Given data:
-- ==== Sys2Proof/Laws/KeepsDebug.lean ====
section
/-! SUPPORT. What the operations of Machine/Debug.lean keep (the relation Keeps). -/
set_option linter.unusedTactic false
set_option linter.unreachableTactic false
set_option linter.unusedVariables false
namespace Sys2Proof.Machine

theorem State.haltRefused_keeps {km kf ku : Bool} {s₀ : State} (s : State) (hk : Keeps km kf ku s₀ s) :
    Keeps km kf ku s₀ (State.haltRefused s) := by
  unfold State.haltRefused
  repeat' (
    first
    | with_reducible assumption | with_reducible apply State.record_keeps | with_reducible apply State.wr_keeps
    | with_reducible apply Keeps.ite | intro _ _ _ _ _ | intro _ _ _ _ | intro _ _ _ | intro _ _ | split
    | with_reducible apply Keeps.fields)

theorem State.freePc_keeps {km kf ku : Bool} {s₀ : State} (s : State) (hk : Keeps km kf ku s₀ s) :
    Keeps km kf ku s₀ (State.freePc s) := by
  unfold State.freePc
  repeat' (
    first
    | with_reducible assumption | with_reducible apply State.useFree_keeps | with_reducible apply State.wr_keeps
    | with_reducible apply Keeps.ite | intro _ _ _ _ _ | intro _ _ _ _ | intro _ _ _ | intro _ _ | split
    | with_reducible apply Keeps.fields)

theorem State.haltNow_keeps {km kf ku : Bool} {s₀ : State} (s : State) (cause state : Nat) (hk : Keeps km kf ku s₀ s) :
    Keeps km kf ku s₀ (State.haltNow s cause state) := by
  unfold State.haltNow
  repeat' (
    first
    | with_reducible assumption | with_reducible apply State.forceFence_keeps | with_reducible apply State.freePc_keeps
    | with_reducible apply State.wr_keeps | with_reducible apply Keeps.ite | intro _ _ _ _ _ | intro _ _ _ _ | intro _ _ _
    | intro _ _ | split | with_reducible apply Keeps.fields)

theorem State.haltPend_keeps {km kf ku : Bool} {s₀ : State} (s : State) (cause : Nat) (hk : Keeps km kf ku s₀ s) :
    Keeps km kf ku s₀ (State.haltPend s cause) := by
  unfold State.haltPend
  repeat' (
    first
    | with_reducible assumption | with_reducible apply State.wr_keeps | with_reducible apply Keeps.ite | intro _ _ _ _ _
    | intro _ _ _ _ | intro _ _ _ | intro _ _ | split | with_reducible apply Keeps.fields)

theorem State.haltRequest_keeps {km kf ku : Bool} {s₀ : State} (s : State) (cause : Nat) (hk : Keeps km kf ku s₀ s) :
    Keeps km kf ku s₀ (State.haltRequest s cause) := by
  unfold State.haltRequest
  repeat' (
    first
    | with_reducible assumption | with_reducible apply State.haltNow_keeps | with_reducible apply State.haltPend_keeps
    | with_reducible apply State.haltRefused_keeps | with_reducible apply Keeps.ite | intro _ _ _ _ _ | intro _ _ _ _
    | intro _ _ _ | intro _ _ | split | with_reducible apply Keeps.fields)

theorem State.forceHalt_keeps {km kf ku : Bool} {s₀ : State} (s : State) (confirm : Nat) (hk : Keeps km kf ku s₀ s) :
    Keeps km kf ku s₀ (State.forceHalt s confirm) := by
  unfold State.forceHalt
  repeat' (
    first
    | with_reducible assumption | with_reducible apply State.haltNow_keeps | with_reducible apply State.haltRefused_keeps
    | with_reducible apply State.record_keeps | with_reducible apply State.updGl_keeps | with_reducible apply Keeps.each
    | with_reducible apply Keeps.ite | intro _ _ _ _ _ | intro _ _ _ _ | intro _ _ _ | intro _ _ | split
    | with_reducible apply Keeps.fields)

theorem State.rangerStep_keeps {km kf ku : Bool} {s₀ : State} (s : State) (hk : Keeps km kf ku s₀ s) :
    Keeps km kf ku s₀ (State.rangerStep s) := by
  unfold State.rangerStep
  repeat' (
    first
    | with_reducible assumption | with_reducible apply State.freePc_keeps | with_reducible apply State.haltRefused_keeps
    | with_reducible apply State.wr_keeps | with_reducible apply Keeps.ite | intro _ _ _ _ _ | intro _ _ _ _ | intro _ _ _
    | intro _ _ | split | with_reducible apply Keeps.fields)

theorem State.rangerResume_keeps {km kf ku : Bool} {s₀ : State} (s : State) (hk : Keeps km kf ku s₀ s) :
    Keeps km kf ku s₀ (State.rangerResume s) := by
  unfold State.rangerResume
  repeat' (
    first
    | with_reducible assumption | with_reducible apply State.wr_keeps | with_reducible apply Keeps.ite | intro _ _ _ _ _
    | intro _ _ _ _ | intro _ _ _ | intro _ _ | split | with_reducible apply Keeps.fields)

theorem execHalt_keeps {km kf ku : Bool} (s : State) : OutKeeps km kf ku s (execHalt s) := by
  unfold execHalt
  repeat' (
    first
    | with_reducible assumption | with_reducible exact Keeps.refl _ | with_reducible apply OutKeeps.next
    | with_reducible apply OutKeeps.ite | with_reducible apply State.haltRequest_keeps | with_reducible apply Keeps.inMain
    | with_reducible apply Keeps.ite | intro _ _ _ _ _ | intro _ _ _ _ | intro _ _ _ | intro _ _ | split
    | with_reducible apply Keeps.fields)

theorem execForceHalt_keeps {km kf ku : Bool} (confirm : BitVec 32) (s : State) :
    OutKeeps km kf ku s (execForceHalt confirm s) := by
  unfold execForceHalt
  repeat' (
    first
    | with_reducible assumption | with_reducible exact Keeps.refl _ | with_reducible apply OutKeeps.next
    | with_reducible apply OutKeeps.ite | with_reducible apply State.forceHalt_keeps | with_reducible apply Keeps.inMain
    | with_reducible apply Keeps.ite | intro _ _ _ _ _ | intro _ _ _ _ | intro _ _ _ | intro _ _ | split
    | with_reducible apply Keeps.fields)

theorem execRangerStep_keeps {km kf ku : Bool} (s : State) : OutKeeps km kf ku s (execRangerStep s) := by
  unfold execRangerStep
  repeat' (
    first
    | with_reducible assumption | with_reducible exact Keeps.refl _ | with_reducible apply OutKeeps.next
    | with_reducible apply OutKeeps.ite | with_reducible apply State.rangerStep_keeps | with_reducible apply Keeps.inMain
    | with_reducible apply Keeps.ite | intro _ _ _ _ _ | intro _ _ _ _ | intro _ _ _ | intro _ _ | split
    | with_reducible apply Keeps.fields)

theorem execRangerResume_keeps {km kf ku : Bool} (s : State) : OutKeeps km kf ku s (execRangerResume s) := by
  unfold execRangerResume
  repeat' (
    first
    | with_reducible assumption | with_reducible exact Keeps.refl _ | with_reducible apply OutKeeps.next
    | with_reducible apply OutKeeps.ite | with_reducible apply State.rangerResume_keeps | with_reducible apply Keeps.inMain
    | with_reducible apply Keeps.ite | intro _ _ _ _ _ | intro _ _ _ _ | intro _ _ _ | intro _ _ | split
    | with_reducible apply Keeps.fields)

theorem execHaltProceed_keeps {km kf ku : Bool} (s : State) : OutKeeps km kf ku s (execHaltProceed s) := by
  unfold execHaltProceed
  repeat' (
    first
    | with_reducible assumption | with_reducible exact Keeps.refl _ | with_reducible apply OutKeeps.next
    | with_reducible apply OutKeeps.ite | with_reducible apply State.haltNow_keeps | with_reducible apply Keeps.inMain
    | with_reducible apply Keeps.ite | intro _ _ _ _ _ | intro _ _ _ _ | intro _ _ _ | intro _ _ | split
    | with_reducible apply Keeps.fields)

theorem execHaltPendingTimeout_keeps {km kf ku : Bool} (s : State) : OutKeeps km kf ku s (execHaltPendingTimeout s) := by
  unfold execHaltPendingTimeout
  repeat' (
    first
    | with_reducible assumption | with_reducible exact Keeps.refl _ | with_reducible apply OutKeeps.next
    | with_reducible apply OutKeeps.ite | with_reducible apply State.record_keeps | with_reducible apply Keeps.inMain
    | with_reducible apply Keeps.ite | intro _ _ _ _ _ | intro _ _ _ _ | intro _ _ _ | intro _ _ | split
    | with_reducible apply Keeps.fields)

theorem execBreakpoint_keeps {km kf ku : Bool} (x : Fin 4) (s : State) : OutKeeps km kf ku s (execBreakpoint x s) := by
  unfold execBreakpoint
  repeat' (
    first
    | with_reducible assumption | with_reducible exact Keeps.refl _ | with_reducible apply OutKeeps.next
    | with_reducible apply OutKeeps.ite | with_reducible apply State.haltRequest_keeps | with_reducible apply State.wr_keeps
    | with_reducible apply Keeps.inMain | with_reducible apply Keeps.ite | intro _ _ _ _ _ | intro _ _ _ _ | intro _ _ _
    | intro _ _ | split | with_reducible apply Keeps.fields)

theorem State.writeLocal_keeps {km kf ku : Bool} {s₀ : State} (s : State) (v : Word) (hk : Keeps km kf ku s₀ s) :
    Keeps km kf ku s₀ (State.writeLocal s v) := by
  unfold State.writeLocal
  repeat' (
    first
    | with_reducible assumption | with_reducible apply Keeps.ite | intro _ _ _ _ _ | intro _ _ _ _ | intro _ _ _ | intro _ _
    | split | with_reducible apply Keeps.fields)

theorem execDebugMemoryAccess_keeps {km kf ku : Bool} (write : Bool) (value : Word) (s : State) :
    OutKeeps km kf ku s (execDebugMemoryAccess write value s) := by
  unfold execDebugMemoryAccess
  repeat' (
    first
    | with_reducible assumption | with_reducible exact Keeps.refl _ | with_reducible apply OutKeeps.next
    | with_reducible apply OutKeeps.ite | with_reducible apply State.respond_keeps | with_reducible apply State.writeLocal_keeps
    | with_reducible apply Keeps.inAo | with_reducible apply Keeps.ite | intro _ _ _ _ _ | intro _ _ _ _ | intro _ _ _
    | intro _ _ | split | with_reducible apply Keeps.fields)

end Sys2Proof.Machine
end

...

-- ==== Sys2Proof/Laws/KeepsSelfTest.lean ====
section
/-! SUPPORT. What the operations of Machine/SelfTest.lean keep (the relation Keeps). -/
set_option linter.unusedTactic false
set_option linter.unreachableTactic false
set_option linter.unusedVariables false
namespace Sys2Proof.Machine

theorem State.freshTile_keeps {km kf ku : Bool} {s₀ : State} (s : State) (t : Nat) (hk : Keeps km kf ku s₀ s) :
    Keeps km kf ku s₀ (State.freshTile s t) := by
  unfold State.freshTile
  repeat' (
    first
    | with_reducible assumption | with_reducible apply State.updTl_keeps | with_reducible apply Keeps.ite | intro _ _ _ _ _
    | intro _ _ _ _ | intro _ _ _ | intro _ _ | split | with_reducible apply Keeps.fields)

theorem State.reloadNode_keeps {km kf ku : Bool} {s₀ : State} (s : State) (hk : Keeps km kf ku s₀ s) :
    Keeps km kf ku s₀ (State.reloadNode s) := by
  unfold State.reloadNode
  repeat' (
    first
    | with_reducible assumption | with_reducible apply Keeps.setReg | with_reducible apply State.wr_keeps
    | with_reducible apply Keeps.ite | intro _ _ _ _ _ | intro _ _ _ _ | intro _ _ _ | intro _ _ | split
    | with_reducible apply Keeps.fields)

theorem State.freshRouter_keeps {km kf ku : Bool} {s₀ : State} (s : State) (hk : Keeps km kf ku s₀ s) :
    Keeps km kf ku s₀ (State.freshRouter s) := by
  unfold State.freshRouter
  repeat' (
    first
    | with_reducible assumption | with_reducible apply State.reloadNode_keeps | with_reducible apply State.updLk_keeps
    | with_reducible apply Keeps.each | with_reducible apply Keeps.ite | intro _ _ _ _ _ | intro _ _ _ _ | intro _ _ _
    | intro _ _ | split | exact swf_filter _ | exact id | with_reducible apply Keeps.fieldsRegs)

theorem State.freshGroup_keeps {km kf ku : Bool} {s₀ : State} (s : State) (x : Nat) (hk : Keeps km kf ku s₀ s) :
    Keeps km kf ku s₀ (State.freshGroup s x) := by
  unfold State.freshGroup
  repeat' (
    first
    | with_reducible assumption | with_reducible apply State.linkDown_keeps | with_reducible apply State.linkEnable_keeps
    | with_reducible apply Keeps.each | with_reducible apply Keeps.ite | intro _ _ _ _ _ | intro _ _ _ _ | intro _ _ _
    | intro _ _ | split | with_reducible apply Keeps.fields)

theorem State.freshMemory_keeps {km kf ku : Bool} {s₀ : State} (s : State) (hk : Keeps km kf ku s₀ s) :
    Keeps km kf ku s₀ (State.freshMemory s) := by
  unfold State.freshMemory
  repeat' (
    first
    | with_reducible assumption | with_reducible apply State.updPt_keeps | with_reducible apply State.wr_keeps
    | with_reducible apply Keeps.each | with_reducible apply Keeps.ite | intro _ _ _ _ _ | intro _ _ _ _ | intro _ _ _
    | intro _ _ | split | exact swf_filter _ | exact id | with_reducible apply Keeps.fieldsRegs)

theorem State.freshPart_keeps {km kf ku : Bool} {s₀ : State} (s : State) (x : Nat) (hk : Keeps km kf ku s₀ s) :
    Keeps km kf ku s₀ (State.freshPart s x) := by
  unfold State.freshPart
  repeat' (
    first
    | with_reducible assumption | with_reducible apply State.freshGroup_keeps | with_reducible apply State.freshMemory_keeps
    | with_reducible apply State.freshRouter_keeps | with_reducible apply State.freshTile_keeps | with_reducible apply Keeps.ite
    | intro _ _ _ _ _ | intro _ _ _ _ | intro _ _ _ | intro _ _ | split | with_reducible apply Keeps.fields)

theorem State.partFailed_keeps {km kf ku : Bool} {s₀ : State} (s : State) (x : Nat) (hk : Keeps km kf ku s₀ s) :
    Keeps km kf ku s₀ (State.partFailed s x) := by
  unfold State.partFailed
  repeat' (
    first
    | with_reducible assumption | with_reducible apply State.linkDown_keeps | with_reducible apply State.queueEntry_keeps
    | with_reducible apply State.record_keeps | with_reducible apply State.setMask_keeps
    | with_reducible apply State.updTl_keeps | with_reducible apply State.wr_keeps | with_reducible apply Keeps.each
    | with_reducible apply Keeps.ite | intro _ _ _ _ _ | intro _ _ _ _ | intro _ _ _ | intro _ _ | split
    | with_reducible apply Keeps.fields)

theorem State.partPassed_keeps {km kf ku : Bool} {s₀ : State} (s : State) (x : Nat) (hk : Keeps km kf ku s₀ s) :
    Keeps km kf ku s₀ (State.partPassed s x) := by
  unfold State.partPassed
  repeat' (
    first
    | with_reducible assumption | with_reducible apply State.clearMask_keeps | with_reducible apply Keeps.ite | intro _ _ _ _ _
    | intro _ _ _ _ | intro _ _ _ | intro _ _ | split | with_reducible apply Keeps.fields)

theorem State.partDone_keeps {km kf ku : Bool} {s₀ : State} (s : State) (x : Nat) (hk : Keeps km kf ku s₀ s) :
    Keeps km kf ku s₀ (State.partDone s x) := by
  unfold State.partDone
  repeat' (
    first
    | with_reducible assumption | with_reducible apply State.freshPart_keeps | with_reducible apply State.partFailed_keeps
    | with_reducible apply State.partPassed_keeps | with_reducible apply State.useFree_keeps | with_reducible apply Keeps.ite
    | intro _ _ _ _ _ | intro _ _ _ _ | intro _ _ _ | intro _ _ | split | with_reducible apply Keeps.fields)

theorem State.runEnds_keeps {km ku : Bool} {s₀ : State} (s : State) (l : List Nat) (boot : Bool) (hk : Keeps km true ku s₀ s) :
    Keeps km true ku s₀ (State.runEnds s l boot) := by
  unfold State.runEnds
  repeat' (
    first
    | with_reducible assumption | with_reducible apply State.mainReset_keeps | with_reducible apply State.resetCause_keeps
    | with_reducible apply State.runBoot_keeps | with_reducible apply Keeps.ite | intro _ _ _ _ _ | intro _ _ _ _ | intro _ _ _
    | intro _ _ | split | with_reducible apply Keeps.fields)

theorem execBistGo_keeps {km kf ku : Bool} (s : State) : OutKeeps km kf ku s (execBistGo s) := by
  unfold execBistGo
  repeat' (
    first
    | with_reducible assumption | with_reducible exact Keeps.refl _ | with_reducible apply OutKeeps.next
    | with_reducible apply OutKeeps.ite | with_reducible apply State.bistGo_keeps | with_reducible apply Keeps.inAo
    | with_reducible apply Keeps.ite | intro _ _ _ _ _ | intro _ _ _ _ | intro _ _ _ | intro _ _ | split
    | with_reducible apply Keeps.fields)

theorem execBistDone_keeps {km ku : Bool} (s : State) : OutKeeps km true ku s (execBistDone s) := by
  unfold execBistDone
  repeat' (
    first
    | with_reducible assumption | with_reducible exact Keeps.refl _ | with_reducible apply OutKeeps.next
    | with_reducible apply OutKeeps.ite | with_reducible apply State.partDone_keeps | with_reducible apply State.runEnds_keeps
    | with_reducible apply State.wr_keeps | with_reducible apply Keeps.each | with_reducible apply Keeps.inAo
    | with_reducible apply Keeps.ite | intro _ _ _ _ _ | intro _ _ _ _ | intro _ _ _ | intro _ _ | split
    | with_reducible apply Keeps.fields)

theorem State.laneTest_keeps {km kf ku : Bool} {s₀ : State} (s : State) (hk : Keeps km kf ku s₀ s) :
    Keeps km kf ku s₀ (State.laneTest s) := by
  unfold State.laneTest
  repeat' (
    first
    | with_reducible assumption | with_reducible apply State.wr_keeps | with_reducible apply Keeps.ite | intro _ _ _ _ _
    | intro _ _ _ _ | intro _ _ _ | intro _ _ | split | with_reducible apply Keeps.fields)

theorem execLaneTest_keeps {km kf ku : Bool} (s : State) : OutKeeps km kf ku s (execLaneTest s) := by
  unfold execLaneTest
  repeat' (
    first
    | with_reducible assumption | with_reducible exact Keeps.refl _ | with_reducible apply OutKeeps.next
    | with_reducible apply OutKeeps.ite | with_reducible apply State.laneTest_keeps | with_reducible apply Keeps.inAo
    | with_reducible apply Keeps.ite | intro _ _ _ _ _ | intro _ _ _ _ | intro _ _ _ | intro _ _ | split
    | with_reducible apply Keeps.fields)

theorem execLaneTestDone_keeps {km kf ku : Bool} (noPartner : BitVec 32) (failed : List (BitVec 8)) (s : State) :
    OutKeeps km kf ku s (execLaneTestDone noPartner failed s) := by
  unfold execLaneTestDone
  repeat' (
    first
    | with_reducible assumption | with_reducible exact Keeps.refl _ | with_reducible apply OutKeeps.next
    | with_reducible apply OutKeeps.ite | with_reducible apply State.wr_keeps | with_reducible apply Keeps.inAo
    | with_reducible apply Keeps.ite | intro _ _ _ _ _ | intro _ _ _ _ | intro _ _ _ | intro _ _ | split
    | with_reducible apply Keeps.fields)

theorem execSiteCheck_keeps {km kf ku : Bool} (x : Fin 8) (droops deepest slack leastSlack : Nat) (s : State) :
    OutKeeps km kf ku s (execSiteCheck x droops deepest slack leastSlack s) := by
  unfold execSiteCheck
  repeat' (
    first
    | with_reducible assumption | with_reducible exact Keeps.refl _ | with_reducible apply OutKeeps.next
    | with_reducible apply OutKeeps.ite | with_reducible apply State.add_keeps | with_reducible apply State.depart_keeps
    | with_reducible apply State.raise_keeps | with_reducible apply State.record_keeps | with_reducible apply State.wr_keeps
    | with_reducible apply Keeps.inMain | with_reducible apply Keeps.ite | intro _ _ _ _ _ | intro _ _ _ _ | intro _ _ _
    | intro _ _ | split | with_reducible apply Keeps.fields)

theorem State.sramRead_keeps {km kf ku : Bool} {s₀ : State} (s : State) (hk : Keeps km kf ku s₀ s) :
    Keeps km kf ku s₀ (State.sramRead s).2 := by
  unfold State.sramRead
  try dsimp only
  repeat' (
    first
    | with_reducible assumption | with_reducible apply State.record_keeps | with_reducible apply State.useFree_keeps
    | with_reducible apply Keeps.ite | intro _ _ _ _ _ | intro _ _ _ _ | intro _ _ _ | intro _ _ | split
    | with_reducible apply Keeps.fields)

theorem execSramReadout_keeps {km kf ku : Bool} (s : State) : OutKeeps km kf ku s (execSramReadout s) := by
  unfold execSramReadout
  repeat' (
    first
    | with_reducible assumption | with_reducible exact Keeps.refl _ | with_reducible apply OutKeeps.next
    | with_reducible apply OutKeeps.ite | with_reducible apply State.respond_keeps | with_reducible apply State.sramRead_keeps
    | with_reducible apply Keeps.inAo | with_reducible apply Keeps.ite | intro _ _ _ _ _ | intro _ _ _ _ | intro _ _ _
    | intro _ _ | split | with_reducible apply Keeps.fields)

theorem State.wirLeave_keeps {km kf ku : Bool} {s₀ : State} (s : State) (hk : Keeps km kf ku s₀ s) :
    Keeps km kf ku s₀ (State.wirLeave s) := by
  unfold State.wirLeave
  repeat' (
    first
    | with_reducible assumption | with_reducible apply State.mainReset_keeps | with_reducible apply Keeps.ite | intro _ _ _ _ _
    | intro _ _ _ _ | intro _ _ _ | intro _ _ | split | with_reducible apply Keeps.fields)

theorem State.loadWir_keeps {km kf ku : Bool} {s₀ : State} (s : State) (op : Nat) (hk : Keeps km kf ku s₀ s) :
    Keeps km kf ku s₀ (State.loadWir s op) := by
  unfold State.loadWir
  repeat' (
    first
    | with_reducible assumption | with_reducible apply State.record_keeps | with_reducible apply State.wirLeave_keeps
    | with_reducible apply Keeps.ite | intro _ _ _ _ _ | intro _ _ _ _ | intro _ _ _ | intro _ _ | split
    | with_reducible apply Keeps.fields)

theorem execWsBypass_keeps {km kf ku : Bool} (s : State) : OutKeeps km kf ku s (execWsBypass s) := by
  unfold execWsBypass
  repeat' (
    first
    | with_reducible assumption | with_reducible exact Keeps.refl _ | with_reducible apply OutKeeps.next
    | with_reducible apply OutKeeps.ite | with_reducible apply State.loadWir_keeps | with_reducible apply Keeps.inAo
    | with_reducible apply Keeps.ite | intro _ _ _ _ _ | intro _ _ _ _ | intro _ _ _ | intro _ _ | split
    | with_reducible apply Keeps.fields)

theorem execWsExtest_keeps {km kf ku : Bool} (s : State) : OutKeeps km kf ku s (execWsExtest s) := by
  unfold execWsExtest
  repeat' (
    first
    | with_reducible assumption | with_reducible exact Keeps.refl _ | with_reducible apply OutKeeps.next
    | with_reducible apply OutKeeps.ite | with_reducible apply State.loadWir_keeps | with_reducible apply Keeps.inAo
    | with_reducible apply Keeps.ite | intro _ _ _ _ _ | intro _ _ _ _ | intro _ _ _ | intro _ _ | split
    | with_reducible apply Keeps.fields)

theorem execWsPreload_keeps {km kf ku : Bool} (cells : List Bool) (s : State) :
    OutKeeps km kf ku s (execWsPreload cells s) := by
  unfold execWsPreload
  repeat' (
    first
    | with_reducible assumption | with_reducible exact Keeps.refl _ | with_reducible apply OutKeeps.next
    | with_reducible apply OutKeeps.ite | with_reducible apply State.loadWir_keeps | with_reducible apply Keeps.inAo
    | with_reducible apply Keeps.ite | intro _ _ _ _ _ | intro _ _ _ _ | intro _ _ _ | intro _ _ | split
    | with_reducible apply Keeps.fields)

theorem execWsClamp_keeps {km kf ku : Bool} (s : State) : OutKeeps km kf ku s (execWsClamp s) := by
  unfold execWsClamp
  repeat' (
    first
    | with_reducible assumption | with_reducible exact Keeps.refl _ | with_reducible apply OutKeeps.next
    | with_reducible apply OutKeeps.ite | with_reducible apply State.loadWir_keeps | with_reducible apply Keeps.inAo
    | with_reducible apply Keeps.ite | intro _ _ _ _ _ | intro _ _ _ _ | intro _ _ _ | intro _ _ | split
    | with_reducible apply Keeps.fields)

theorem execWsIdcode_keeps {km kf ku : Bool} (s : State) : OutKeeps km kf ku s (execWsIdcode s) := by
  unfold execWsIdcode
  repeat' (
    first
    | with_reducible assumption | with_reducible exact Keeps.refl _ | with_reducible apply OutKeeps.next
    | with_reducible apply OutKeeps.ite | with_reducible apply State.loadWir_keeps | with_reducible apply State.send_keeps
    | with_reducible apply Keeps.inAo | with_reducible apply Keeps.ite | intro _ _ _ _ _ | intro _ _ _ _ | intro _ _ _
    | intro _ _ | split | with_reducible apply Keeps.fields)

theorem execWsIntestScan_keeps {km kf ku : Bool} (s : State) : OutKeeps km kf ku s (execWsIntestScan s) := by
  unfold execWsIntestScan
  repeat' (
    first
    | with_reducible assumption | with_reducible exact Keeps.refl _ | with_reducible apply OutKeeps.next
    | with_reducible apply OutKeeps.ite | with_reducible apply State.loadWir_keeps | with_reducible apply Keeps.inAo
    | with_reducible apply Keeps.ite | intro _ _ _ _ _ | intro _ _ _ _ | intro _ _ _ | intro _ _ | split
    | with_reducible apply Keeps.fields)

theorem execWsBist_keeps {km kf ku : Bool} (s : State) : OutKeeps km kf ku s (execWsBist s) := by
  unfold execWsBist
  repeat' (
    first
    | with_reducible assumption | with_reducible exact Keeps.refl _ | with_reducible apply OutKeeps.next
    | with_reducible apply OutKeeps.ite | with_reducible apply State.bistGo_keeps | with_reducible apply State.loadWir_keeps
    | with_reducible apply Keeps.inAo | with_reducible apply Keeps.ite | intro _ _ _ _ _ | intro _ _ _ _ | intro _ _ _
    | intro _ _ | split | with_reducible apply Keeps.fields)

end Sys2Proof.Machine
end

What you will do: Go through the material and copy each line that contains "noPartner".

Your solution:
theorem execLaneTestDone_keeps {km kf ku : Bool} (noPartner : BitVec 32) (failed : List (BitVec 8)) (s : State) :
    OutKeeps km kf ku s (execLaneTestDone noPartner failed s) := by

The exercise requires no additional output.